- [Data excerpts]
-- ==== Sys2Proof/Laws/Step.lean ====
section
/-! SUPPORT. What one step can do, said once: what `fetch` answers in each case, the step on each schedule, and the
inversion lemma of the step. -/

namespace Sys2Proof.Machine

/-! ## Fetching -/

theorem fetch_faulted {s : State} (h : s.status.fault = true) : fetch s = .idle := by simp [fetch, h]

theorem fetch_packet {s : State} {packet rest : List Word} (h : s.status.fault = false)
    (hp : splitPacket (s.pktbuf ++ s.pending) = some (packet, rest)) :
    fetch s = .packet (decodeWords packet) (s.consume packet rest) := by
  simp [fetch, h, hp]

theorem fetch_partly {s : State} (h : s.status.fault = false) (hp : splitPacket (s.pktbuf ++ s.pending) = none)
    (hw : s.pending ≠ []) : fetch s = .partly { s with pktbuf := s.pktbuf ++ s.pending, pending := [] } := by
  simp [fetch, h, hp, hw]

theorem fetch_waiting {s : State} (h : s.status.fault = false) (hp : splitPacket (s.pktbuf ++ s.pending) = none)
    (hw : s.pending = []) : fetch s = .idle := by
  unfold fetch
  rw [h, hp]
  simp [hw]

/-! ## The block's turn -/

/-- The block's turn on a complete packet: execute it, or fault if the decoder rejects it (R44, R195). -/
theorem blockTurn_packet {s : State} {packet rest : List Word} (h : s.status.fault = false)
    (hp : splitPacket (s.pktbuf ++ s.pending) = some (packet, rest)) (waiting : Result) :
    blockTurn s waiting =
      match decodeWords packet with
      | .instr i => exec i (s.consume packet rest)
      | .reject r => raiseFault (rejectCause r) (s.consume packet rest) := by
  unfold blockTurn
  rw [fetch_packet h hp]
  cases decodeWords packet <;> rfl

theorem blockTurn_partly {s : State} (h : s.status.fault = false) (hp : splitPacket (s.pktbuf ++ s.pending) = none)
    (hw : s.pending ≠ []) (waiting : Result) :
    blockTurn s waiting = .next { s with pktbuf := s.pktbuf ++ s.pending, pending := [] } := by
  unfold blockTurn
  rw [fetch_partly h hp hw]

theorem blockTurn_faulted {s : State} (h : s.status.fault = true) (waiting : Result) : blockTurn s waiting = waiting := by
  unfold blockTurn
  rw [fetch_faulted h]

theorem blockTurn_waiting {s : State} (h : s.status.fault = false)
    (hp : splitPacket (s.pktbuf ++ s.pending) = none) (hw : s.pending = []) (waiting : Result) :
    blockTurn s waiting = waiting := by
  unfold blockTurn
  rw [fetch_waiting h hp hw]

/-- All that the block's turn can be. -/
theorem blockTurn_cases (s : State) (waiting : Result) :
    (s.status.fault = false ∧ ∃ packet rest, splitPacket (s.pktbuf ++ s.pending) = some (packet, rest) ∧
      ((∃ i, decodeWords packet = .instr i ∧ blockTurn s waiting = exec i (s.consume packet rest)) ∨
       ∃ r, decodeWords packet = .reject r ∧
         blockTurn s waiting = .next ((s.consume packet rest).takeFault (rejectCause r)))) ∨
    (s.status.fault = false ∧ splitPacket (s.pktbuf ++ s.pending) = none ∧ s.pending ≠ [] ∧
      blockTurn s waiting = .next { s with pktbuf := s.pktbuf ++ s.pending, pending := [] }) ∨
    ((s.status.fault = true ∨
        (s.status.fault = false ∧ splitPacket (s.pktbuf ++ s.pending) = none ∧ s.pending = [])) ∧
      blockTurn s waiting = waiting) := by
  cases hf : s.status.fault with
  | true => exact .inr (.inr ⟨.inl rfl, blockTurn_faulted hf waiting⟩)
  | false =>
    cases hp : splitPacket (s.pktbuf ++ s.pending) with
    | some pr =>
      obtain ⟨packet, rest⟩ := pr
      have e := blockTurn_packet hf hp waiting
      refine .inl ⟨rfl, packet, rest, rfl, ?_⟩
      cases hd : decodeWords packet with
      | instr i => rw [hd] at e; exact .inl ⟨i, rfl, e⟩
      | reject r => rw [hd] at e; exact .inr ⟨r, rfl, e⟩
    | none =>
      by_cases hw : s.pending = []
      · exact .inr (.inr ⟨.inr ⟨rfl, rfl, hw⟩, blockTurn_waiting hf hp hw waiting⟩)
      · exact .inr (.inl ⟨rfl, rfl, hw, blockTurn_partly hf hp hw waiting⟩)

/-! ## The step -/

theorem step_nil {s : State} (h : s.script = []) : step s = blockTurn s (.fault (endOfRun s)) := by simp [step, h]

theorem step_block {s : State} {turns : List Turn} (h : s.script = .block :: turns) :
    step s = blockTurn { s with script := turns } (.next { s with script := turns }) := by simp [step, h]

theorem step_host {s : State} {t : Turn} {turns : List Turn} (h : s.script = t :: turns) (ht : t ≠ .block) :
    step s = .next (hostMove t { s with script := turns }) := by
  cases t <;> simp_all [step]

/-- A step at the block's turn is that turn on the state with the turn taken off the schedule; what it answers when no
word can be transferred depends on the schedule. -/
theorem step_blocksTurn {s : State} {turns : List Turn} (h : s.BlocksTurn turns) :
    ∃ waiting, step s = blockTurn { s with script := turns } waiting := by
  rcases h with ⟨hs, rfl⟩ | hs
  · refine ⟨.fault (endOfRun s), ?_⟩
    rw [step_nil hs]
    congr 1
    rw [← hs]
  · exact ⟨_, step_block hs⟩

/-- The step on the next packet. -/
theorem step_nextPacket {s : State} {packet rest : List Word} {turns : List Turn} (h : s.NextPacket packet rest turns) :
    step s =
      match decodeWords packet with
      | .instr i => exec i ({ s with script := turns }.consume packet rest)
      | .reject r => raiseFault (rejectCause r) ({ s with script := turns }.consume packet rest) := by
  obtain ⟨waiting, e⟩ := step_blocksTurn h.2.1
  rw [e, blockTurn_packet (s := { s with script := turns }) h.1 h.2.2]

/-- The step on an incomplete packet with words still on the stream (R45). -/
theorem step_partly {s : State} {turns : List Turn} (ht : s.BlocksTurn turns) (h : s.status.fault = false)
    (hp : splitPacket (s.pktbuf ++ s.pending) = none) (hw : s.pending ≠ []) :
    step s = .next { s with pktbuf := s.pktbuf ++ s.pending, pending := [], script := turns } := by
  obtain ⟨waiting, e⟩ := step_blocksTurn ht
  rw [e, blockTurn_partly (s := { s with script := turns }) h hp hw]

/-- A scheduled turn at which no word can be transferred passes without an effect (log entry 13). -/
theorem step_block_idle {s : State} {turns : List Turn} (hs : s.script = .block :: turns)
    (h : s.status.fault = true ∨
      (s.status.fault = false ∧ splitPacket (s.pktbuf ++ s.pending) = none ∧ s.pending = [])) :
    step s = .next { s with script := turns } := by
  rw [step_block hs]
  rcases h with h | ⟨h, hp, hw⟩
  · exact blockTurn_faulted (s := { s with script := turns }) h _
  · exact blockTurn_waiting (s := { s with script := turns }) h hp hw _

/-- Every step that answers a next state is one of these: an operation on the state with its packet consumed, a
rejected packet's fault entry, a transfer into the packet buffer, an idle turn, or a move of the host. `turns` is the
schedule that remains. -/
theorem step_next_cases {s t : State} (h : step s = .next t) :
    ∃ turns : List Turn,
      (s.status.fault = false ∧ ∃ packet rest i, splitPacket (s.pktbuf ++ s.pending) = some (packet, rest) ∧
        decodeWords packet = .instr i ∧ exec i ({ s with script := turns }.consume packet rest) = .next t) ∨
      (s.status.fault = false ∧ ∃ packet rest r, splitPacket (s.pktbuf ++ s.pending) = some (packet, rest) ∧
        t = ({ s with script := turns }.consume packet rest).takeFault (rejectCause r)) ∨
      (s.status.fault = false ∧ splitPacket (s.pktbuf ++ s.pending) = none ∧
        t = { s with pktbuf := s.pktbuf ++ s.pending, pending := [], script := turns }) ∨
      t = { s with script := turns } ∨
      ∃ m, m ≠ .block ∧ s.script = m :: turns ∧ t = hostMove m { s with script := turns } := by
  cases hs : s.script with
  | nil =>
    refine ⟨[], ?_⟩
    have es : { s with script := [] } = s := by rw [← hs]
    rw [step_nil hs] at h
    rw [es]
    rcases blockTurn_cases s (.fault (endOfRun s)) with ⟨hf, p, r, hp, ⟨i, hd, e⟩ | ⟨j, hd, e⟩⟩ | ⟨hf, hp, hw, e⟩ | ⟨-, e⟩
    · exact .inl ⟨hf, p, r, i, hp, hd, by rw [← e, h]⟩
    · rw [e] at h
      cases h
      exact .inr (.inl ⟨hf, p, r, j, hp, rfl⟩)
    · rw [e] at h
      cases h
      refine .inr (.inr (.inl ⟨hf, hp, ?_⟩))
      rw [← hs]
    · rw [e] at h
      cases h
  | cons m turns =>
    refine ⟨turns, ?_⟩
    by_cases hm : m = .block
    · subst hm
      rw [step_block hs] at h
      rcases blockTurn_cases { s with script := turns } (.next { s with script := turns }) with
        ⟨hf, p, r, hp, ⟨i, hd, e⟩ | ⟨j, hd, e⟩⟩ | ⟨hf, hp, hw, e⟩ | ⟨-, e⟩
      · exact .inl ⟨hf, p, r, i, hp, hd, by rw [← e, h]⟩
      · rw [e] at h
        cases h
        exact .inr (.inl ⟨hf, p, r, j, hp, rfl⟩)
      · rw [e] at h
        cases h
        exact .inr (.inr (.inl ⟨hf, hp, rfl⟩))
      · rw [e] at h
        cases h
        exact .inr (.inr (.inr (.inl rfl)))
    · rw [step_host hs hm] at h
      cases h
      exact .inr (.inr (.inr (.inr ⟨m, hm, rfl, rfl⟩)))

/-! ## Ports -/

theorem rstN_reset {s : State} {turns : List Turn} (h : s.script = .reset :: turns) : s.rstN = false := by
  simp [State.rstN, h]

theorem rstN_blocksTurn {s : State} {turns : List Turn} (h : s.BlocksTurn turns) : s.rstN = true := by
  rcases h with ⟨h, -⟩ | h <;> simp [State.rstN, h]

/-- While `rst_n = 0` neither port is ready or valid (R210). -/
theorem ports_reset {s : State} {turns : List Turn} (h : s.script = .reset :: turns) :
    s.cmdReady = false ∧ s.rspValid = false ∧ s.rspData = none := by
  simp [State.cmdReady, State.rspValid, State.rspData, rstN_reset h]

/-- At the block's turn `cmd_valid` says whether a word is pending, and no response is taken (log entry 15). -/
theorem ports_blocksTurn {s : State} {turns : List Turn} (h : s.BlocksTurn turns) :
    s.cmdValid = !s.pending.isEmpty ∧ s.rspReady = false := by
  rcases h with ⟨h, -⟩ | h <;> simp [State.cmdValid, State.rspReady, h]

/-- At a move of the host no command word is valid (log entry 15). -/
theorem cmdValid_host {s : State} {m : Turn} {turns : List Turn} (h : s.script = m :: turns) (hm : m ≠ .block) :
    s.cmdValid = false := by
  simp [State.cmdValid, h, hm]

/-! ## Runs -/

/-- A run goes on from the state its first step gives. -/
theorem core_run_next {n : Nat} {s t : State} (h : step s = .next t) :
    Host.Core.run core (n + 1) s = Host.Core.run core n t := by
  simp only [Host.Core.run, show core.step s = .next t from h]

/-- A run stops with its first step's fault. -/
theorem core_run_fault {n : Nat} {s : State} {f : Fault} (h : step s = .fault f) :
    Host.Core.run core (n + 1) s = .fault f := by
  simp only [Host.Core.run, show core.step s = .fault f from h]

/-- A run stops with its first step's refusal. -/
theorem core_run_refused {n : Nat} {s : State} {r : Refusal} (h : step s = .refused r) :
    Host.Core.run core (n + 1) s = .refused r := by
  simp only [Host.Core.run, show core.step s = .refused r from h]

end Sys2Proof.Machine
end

* * *

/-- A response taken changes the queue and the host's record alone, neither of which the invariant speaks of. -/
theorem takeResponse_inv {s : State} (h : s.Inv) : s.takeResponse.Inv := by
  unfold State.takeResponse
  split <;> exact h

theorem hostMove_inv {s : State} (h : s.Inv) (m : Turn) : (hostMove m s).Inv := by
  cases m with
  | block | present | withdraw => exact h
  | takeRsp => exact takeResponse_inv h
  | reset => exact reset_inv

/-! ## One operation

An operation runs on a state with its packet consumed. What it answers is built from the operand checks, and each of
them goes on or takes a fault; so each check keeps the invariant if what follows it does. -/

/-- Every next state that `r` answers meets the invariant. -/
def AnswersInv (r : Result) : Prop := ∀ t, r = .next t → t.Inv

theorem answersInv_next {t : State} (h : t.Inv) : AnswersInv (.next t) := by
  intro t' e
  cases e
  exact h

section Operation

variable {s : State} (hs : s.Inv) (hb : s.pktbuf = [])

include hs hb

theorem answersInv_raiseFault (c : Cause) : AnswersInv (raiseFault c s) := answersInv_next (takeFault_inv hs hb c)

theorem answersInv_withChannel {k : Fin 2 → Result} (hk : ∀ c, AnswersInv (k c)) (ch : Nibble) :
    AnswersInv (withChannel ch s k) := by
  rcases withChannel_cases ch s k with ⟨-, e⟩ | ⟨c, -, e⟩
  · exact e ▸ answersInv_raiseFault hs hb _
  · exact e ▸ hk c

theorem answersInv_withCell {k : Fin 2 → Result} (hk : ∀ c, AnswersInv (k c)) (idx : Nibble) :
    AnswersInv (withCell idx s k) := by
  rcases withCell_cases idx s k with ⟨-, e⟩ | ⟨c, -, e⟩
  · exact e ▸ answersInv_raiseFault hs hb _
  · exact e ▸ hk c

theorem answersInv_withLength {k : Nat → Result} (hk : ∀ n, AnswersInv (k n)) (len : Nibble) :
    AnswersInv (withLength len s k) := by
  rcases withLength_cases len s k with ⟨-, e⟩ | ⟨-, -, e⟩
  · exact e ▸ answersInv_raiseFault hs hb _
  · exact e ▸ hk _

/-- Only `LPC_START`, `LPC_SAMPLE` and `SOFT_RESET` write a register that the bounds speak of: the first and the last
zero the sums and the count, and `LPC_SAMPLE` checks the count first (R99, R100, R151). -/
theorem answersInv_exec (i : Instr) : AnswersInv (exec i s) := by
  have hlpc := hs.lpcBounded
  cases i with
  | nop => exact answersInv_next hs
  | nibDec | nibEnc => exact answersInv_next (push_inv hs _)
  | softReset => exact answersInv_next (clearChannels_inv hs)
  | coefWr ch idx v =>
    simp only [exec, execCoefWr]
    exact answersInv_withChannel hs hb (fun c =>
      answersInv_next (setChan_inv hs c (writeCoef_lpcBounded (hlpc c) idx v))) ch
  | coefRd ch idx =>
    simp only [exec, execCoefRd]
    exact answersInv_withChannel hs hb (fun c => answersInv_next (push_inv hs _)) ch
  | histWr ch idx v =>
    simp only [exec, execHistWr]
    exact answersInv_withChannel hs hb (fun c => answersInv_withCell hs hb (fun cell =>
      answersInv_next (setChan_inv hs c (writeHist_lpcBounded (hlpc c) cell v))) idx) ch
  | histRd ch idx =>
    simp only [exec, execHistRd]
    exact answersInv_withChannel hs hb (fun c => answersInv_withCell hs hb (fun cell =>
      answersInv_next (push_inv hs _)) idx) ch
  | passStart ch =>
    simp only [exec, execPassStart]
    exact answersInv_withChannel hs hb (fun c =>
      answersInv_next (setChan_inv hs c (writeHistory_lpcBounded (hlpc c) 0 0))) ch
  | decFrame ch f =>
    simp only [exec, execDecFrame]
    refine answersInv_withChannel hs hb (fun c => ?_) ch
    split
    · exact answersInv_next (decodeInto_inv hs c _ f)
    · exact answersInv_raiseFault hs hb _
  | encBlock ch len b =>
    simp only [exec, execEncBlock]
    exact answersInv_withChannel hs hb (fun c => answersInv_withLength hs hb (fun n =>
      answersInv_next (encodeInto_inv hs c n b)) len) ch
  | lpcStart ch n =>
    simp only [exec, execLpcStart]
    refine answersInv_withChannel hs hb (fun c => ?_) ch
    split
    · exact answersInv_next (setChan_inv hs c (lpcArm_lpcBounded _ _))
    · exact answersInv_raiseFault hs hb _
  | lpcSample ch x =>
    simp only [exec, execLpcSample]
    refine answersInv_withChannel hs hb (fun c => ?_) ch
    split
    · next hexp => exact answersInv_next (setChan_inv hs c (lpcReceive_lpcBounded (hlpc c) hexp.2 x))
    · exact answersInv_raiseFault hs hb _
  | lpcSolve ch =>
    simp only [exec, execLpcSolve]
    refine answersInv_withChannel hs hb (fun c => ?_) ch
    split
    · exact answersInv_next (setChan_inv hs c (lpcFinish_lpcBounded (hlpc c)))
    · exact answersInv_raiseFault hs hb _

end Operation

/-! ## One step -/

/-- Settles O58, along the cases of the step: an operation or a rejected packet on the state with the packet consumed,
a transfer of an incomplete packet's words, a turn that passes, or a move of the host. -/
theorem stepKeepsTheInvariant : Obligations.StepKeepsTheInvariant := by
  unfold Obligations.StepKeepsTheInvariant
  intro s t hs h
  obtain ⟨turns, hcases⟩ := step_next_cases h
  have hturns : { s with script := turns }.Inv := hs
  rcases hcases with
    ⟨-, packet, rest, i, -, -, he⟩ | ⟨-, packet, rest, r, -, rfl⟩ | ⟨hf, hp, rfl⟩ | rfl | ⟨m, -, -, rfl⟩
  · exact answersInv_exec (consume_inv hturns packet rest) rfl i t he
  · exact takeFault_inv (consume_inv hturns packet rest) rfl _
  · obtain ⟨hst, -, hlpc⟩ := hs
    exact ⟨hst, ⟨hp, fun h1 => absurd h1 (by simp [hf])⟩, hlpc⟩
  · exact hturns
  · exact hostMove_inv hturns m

- [PROMPT] Only the lines above starting with the one with "blockTurn s waiting = .next ((s.consume" and going through the one with "(endOfRun s), ?_⟩" are to be copied, word for word and with both ends kept.

- [RESULT OF THIS EXERCISE]
         blockTurn s waiting = .next ((s.consume packet rest).takeFault (rejectCause r)))) ∨
    (s.status.fault = false ∧ splitPacket (s.pktbuf ++ s.pending) = none ∧ s.pending ≠ [] ∧
      blockTurn s waiting = .next { s with pktbuf := s.pktbuf ++ s.pending, pending := [] }) ∨
    ((s.status.fault = true ∨
        (s.status.fault = false ∧ splitPacket (s.pktbuf ++ s.pending) = none ∧ s.pending = [])) ∧
      blockTurn s waiting = waiting) := by
  cases hf : s.status.fault with
  | true => exact .inr (.inr ⟨.inl rfl, blockTurn_faulted hf waiting⟩)
  | false =>
    cases hp : splitPacket (s.pktbuf ++ s.pending) with
    | some pr =>
      obtain ⟨packet, rest⟩ := pr
      have e := blockTurn_packet hf hp waiting
      refine .inl ⟨rfl, packet, rest, rfl, ?_⟩
      cases hd : decodeWords packet with
      | instr i => rw [hd] at e; exact .inl ⟨i, rfl, e⟩
      | reject r => rw [hd] at e; exact .inr ⟨r, rfl, e⟩
    | none =>
      by_cases hw : s.pending = []
      · exact .inr (.inr ⟨.inr ⟨rfl, rfl, hw⟩, blockTurn_waiting hf hp hw waiting⟩)
      · exact .inr (.inl ⟨rfl, rfl, hw, blockTurn_partly hf hp hw waiting⟩)

/-! ## The step -/

theorem step_nil {s : State} (h : s.script = []) : step s = blockTurn s (.fault (endOfRun s)) := by simp [step, h]

theorem step_block {s : State} {turns : List Turn} (h : s.script = .block :: turns) :
    step s = blockTurn { s with script := turns } (.next { s with script := turns }) := by simp [step, h]

theorem step_host {s : State} {t : Turn} {turns : List Turn} (h : s.script = t :: turns) (ht : t ≠ .block) :
    step s = .next (hostMove t { s with script := turns }) := by
  cases t <;> simp_all [step]

/-- A step at the block's turn is that turn on the state with the turn taken off the schedule; what it answers when no
word can be transferred depends on the schedule. -/
theorem step_blocksTurn {s : State} {turns : List Turn} (h : s.BlocksTurn turns) :
    ∃ waiting, step s = blockTurn { s with script := turns } waiting := by
  rcases h with ⟨hs, rfl⟩ | hs
  · refine ⟨.fault (endOfRun s), ?_⟩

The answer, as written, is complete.